In the current plan, Pace University will occupy 330,000 square feet, or about one-third of the tower. In its portion of the building, Pace will house dormitories, a business school and offices, an art gallery and community space for the public. The rest of the building will be devoted to a 25,000-square-foot outpatient facility for N.Y.U. Downtown Hospital, and rental and condo apartments.
The building’s height, he said, is of less concern than its lack of community services. “This huge building is going to go up without anything for the community,” Goldstein said. “It’s a big pill to swallow.”
The city acquired the site under eminent domain in 1964, and then sold it to what is now NYU Downtown Hospital in 1967, with strict height and land use restrictions. When the statue of limitations on the parcel expired in April, Forest City Enterprises began negotiations to purchase the property from the money-strapped hospital.
The project will be partially financed by $243 million in commercial Liberty Bonds for the construction of the lower 24 floors of the tower for Pace University and NYU Downtown Hospital.
“Public funds were used to condemn a property for public use, at least a piece of it needs to go back to public use,” said C.B. 1 chairperson Madelyn Wils at the board meeting.

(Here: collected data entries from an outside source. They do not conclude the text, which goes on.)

-- ==== Sys2Proof/Machine/Hoists.lean ====
section
/-! DEFINITION. Hoists and movers: descriptors, transactions, completions, bus errors (R274 to R288). -/

namespace Sys2Proof.Machine

open Sys2Proof

/-- Is face p at work: active, current, not stopped, its level up (R38, R287, R390)? -/
def State.faceUp (s : State) (p : Nat) : Bool :=
  s.activeFace p && !s.stale p && !(s.face p).failed && !(s.face p).inReset && !(s.face p).stopped && s.levelUp (levelOf p)

/-- Does face p's work go on: the face is at work and none of its engines has met a bus error? After one no skip is handed on and no
counter advances, before the face has stopped too (R287). -/
def State.faceRuns (s : State) (p : Nat) : Bool := s.faceUp p && (s.face p).engines.all (fun g => g.err.isNone)

/-- Is a work item's frame open: its session has a frame in progress with this deadline (R257), of a decode session the earliest not yet
committed (R256), or its job runs? -/
def State.workOpen (s : State) (w : Work) : Bool :=
  match w.ctx with
  | .session i => (s.ses i).frame.any (fun f => f.deadline == w.deadline) ||
      (s.ses i).dec.frames.head?.any (fun f => f.deadline == w.deadline)
  | .job j => (s.job j).any (fun k => decide (k.state = .running) || decide (k.state = .suspending))

/-- Is work numbered seq of an owner the face's turn: no other owner's work was issued before it (R257: a work item is never pre-empted by
another session)? -/
def Face.turn (f : Face) (c : Ctx) (seq : Nat) : Bool :=
  f.engines.all (fun g => g.queue.all (fun q => decide (q.work.ctx = c) || decide (seq < q.seq))) &&
    f.fused.all (fun u => decide (u.work.ctx = c) || decide (seq < u.seq))

/-- Is it a face's turn for an owner's work numbered seq: in the order of issue, and the face at no other owner's item whose frame is open
(R257: sessions change places on a face only at frame boundaries)? -/
def State.itsTurn (s : State) (p : Nat) (c : Ctx) (seq : Nat) : Bool :=
  (s.face p).turn c seq && (s.face p).item.all (fun i => decide (i.work.ctx = c) || !s.workOpen i.work)

/-- Are two pieces of work of one item: of a session's frame with one deadline, or of one job? -/
def sameItem (a b : Work) : Bool :=
  match a.ctx with
  | .session _ => decide (a = b)
  | .job _ => decide (a.ctx = b.ctx)

/-- The item of a piece of work on face p: the one the face is at, or one launched now. -/
def State.itemOf (s : State) (p : Nat) (w : Work) : WorkItem :=
  match (s.face p).item with
  | some i => if sameItem i.work w then i else { work := w, launch := s.now }
  | none => { work := w, launch := s.now }

/-- The face at a piece of work's item. -/
def State.atItem (s : State) (p : Nat) (w : Work) : State := s.setFace p { s.face p with item := some (s.itemOf p w) }

/-- The face's item over where the command at this offset of its store is the last of it. Which are, the Plan's schedules say, whose layout
the spec does not publish (R257, log entry 16). -/
def State.endItem (s : State) (p offset : Nat) : State :=
  let last := Config.endsItem ((s.boot.plan.map (fun pl => pl.d)).getD []) ((s.logicalOf p).getD 1024) offset
  s.setFace p { s.face p with item := if last then none else (s.face p).item }

/-- Is face p held at a muster: it has arrived, or waits to arrive at the next of the same identifier, and the release has not come (R291,
R292)? -/
def State.atMuster (s : State) (p : Nat) : Bool :=
  s.musters.any (fun m => (s.logicalOf p).any (fun lf => m.arrived.contains lf || m.waiting.any (fun w => w.face == lf)))

/-- Does face p wait to submit a descriptor to a full compressor queue (R311)? The 64 in the queue come first. -/
def State.blkWaits (s : State) (p : Nat) : Bool := ((s.level (levelOf p)).blkQ.drop 64).any (fun j => j.face == p)

/-- Does face p run no command: it is held at a muster, or waits to submit a compressor descriptor? -/
def State.faceHeld (s : State) (p : Nat) : Bool := s.atMuster p || s.blkWaits p

/-- The KIND of the error an access by face p meets at address a, or none where it reaches memory or a register (R36 to
R41, R226, R239, R387). A window that answers no access for two reasons is given the KIND of the first below (log entry 72). -/
def State.accessError (s : State) (a len : Nat) (write : Bool) : Option Nat :=
  let miss := some (b2n write)
  if a < 0x010000000000 then none
  else if a < 0x010000000000 + 4 * 0x001000000000 then
    let l := (a - 0x010000000000) / 0x001000000000
    let o := (a - 0x010000000000) % 0x001000000000
    if 0xBD000000 ≤ o || !s.levelUp l then miss else none
  else if a < 0x020000000000 then miss
  else if a < 0x020800000000 then
    let p := (a - 0x020000000000) / 0x1000000
    let o := a % 0x1000000
    if ¬ faceWf p then some 3
    else if !s.levelUp (levelOf p) then miss
    else if storeBytes ≤ o then miss
    else if s.activeFace p && !s.stale p then none else some 3
  else if a < regBase then miss
  else if len ≠ 4 then some 2
  else s.regError a write

/-- Is address a in the window of a face's store (R36)? -/
def inStore (a : Nat) : Bool := decide (0x020000000000 ≤ a) && decide (a < 0x020800000000)

/-- The physical face whose store window holds address a. -/
def storeOf (a : Nat) : Nat := (a - 0x020000000000) / 0x1000000
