/-- REGION_MAP_PAINT (R197 to R202): detections decoded, suppressed and painted; a map that is late is painted from the focus
box alone. -/
def execRegionMapPaint (session : Nat) (detections : List Detection) (late : Bool) (s : State) :
    Host.Outcome State Fault Refusal :=
  let x := s.ses session
  let k := s.pkg x.modelSlot
  match x.frame, k.region with
  | some f, some r =>
    let w := hdrWidth x.header
    let h := hdrHeight x.header
    let cands := r.candidates (k.arith == 1) w h detections
    let nans := cands.countP (fun c => c.2)
    let x1 := x.painted k f (if late then [] else r.painted cands)
    when (!x.decode && x.media == 1 && f.rateMap.isNone) s
      (s.setSes session (if late then x1.bump 15 1 else x1.bump 14 nans))
  | none, _ => ok s
  | some _, none => ok s

end Sys2Proof.Machine
end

City Councilmember Alan Gerson may file a lawsuit against Forest City Enterprises on behalf of the City Council to insure the community’s needs are met. “You’re talking about building the largest building in Lower Manhattan and that requires a thorough review,” Gerson told Downtown Express. “We can’t just have such a mammoth development without getting it right.”
The deadline for filing a lawsuit is Oct. 4, although Gerson is not convinced that a resolution will require legal action. “A lawsuit is always the last resort,” he said. “I hope over the next week or so we’ll be able to come up with an arrangement that meets the needs of the community.”
Forest City Enterprises did not comment.
At its Sept. 21 meeting, C. B. 1 passed a resolution supporting Gerson’s suit. “This 75-story building benefits Ratner,” said Wils. “Now Ratner needs to step up to the plate and see how he wants to deal with the community.”
I guess the community's gripes are pretty sound. I just hope that this doesn't result in a reduction in height.